Dan O’Flynn deutete auf eine rotleuchtende, mehr als handtellergroße Blume, die in der Rinne wuchs. Sie hatte fünf strahlenförmig angeordnete Blüten mit gelben Schäften. Aber die Blume war zur Hälfte zertreten worden, das war deutlich zu erkennen.

„Das ist doch eigenartig“, meinte er. „Sieht so aus, als sei gerade kürzlich jemand hiergewesen, der seitlich auf die Blume getreten ist. Ob das die Männer waren, die mit dem Boot verschwunden sind?“

„Wer sonst!“ sagte Carberry. „Ich frage mich nur, was die in dieser brühheißen Pißrinne gesucht haben.“

„Das wissen wir vorläufig noch nicht. Möglicherweise hängt das mit irgendwelchen uralten Ritualen und Gebräuchen zusammen. Gehen wir nun weiter, oder schlagen wir hier Wurzeln? Schließlich wollen wir ja erfahren, wohin diese Rinne führt.“

Sie gingen ein Stück weiter. Die Sonne sengte so heiß, daß es kaum noch zum Aushalten war. Zudem gab es glatte Stellen in der Rinne, in denen sie immer wieder abrutschten.

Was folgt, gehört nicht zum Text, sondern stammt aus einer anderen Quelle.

theorem le_leadingAcks (n : Nat) (more : List Bool) : n ≤ leadingAcks (List.replicate n true ++ more) := by
  induction n with
  | zero => exact Nat.zero_le _
  | succ n ih => simp [leadingAcks, List.replicate_succ]

theorem addressByte_write (target : Byte) : addressByte target false = target <<< 1 := by
  simp [addressByte, flagByte]

theorem addressByte_read (target : Byte) : addressByte target true = (target <<< 1) ||| 1 := rfl

theorem offsetsSent_eq {r : Request} (h : r.offCount.toNat ≤ 2) : r.offsetsSent = r.offCount.toNat := by
  simp [Request.offsetsSent, Request.offsets, h]

theorem offsets_eq {r : Request} (h : r.offCount.toNat ≤ 2) :
    r.offsets = if r.offCount = 0 then [] else if r.offCount = 1 then [r.off0] else [r.off0, r.off1] := by
  have three : r.offCount = 0 ∨ r.offCount = 1 ∨ r.offCount = 2 := by bv_omega
  rcases three with h | h | h <;> rw [Request.offsets, h] <;> rfl

/-! The end of a transfer (R57 to R60). -/

theorem exec_transactionEnd (acks : List Bool) (rx : List Byte) {s : State} {w : Work} (hout : s.inReset = false)
    (hstate : s.dbc.state = .active) (hwork : s.dbc.work = some w) :
    exec (.transactionEnd acks rx) s =
      .next (endWork (if w.req.kind = .write then writeResult w.req acks else readResult w.req acks rx) none s) := by
  rw [exec_of_onChip (f := transactionEnd acks rx) hout rfl, transactionEnd, hstate, hwork]

theorem writeResult_eq {r : Request} (h : r.kind = .write) (hoff : r.offCount.toNat ≤ 2) (acks : List Bool) :
    writeResult r acks =
      if 1 + r.offCount.toNat + r.length.toNat ≤ leadingAcks acks then ⟨.ok, r.length.toNat, 0, []⟩
      else if leadingAcks acks = 0 then ⟨.noAck, 0, 0, []⟩
      else if leadingAcks acks ≤ r.offCount.toNat then ⟨.dataNack, 0, 0, []⟩
      else ⟨.dataNack, leadingAcks acks - 1 - r.offCount.toNat, 0, []⟩ := by
  rw [writeResult, bytesSent_write h, offsetsSent_eq hoff]
  rfl

theorem readResult_eq {r : Request} (h : r.kind ≠ .write) (hoff : r.offCount.toNat ≤ 2) (acks : List Bool)
    (rx : List Byte) :
    readResult r acks rx =
      if (if r.offCount.toNat = 0 then 1 else r.offCount.toNat + 2) ≤ leadingAcks acks then
        ⟨.ok, r.length.toNat, 0, (rx ++ List.replicate r.length.toNat 0xFF#8).take r.length.toNat⟩
      else if leadingAcks acks = 0 then ⟨.noAck, 0, 0, []⟩
      else if leadingAcks acks ≤ r.offCount.toNat then ⟨.dataNack, 0, 0, []⟩
      else ⟨.noAck, 0, 0, []⟩ := by
  rw [readResult, bytesSent_read h, offsetsSent_eq hoff]
  rfl
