-- ==== Sys2Proof/Word.lean ====
section
/-! DEFINITION. The words of the part: register words (R3), addresses of the carry network (R15), TIME values (R270). -/

namespace Sys2Proof

/-- A register word: 32 bits, little-endian (R3). -/
abbrev Word := BitVec 32
/-- A byte of memory. -/
abbrev Byte := BitVec 8
/-- An address of the carry network's 48-bit map (R15). -/
abbrev Addr := BitVec 48
/-- A value of TIME, in ticks (R8, R270), or any other 64-bit quantity. -/
abbrev DWord := BitVec 64

end Sys2Proof
end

Dann entdeckten sie ganz plötzlich vor sich ein dünnes Tau. Es war aus Kokosfasern zusammengedreht und lag zwischen Gräsern, Blumen und kleinen Büschen.

„Na, das ist aber fein“, sagte Carberry. „Das erleichtert uns die verdammte Kletterei. Die lieben Kerlchen haben es oben irgendwo befestigt und entern dann gemütlich auf, damit sie nicht abrutschen.“

„Gute Idee“, lobte Dan. „Sie hätten das Tau ruhig verlängern können, aber das ist hier wirklich die schwierigste Strecke.“

Der Profos sah das Tau als sehr willkommen an. Er grinste erfreut, bückte sich und hob es auf. Dann zog er daran, um zu prüfen, ob es auch hielt.

Er hätte es lieber nicht tun sollen, denn die „lieben Kerlchen“ hatten keinesfalls die Absicht, den Arwenacks das Klettern zu erleichtern, so menschenfreundlich waren sie gar nicht.

Als der Profos mit seinem Gewicht an dem Tau hing, nahm das Verhängnis seinen Lauf.

Eine primitive Maschine erwachte zum Leben und schickte sich an, mit tödlicher Präzision zu funktionieren.